WHAT NEEDS TO BE DONE:
Nothing past the line containing "match r.2 with" belongs in the output. Copy exactly every line of the data below from the first up to and including it.

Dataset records

▼

-- ==== Sys2Proof/Machine/Ledger.lean ====
section
/-! DEFINITION. Meanings of the pulse, M-Bus, sensor, heat and ledger commands (chapter 10). -/
namespace Sys2Proof.Machine
open Sys2Proof

/-- PULSE_EDGE (R233): a debounced rising edge at instant `t`, with the level of the pair's B input. -/
def execPulseEdge (k : Fin 64) (bHigh : Bool) (t : Nat) (s : State) : Host.Outcome State Fault Refusal :=
  .next (pulseEdge k.val bHigh t s)

/-- PULSE_FREQ_GATE (R233). -/
def execPulseFreqGate (k : Fin 64) (s : State) : Host.Outcome State Fault Refusal := .next (pulseGate k.val s)

/-- PULSE_SECOND_CREDIT (R234). -/
def execPulseSecondCredit (s : State) : Host.Outcome State Fault Refusal := .next (pulseSecond s)

/-- LEDGER_SECOND_CREDIT (R244). -/
def execLedgerSecondCredit (s : State) : Host.Outcome State Fault Refusal := .next (ledgerSecond s)

/-- HEAT_SECOND (R242, R255). -/
def execHeatSecond (s : State) : Host.Outcome State Fault Refusal := .next (heatSecond s)

/-- MBUS_POLL_ROUND (R237). -/
def execMbusPollRound (m : Fin 2) (s : State) : Host.Outcome State Fault Refusal :=
  .next (if m.val = 0 then feedPulses (pollRound m.val s) else pollRound m.val s)

/-- A reply, with the increment it sends to the LEAK stream (R239). -/
def replyAndFeed (m : Nat) (frame : List Byte) (s : State) : State :=
  let r := mbusReply m frame s
  match r.2 with
  | some (k, inc, _) => feedLeak k inc (slaveOf s k).time r.1
  | none => r.1

/-- MBUS_REPLY (R235 to R239). -/
def execMbusReply (m : Fin 2) (frame : List Byte) (s : State) : Host.Outcome State Fault Refusal :=
  .next (replyAndFeed m.val frame s)

/-- MBUS_REPLY_TIMEOUT (R235, R254). -/
def execMbusReplyTimeout (m : Fin 2) (s : State) : Host.Outcome State Fault Refusal := .next (replyTimeout m.val s)

/-- SECONDARY_SEARCH (R239): an MBUS_CFG write with SEARCH = 1. -/
def execSecondarySearch (m : Fin 2) (w : Word) (s : State) : Host.Outcome State Fault Refusal :=
  .next (mbusCfg m.val (w ||| 2) s)

/-- SECONDARY_SEARCH_DONE (R239). -/
def execSecondarySearchDone (m : Fin 2) (found : List Word) (s : State) : Host.Outcome State Fault Refusal :=
  .next (searchDone m.val found s)

/-- SPI_SCAN (R240, R241): the bytes each channel's device returns. -/
def execSpiScan (replies : List (List Byte)) (s : State) : Host.Outcome State Fault Refusal :=
  .next (spiScan replies s)

/-- LEDGER_NVM_COMMIT (R243). -/
def execLedgerNvmCommit (s : State) : Host.Outcome State Fault Refusal := .next (ledgerCommit s)

/-- DEMAND_INTERVAL_END (R247). -/
def execDemandIntervalEnd (s : State) : Host.Outcome State Fault Refusal := .next (demandEnd s)

/-- DAILY_SNAPSHOT (R248). -/
def execDailySnapshot (s : State) : Host.Outcome State Fault Refusal := .next (dailySnap s)

/-- INTERIM_SNAPSHOT (R253): an LDG_CTL write with SNAP = 1. -/
def execInterimSnapshot (w : Word) (s : State) : Host.Outcome State Fault Refusal :=
  .next (if bits w 63 56 = 0x4C then interimSnap s else s)

/-- SNAPSHOT_WRITE_COMPLETE (R249). -/
def execSnapshotWriteComplete (s : State) : Host.Outcome State Fault Refusal := .next (snapDone s)

/-- LDG_APPLY (R251): an LDG_CTL write with APPLY = 1. -/
def execLdgApply (w : Word) (s : State) : Host.Outcome State Fault Refusal :=
  .next (if bits w 63 56 = 0x4C then ldgApply s else s)

/-- LDG_APPLY_TAKE_EFFECT (R251). -/
def execLdgApplyTakeEffect (s : State) : Host.Outcome State Fault Refusal := .next (ldgTakeEffect s)

end Sys2Proof.Machine
end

▲

RESPONSE BELOW:
-- ==== Sys2Proof/Machine/Ledger.lean ====
section
/-! DEFINITION. Meanings of the pulse, M-Bus, sensor, heat and ledger commands (chapter 10). -/
namespace Sys2Proof.Machine
open Sys2Proof

/-- PULSE_EDGE (R233): a debounced rising edge at instant `t`, with the level of the pair's B input. -/
def execPulseEdge (k : Fin 64) (bHigh : Bool) (t : Nat) (s : State) : Host.Outcome State Fault Refusal :=
  .next (pulseEdge k.val bHigh t s)

/-- PULSE_FREQ_GATE (R233). -/
def execPulseFreqGate (k : Fin 64) (s : State) : Host.Outcome State Fault Refusal := .next (pulseGate k.val s)

/-- PULSE_SECOND_CREDIT (R234). -/
def execPulseSecondCredit (s : State) : Host.Outcome State Fault Refusal := .next (pulseSecond s)

/-- LEDGER_SECOND_CREDIT (R244). -/
def execLedgerSecondCredit (s : State) : Host.Outcome State Fault Refusal := .next (ledgerSecond s)

/-- HEAT_SECOND (R242, R255). -/
def execHeatSecond (s : State) : Host.Outcome State Fault Refusal := .next (heatSecond s)

/-- MBUS_POLL_ROUND (R237). -/
def execMbusPollRound (m : Fin 2) (s : State) : Host.Outcome State Fault Refusal :=
  .next (if m.val = 0 then feedPulses (pollRound m.val s) else pollRound m.val s)

/-- A reply, with the increment it sends to the LEAK stream (R239). -/
def replyAndFeed (m : Nat) (frame : List Byte) (s : State) : State :=
  let r := mbusReply m frame s
  match r.2 with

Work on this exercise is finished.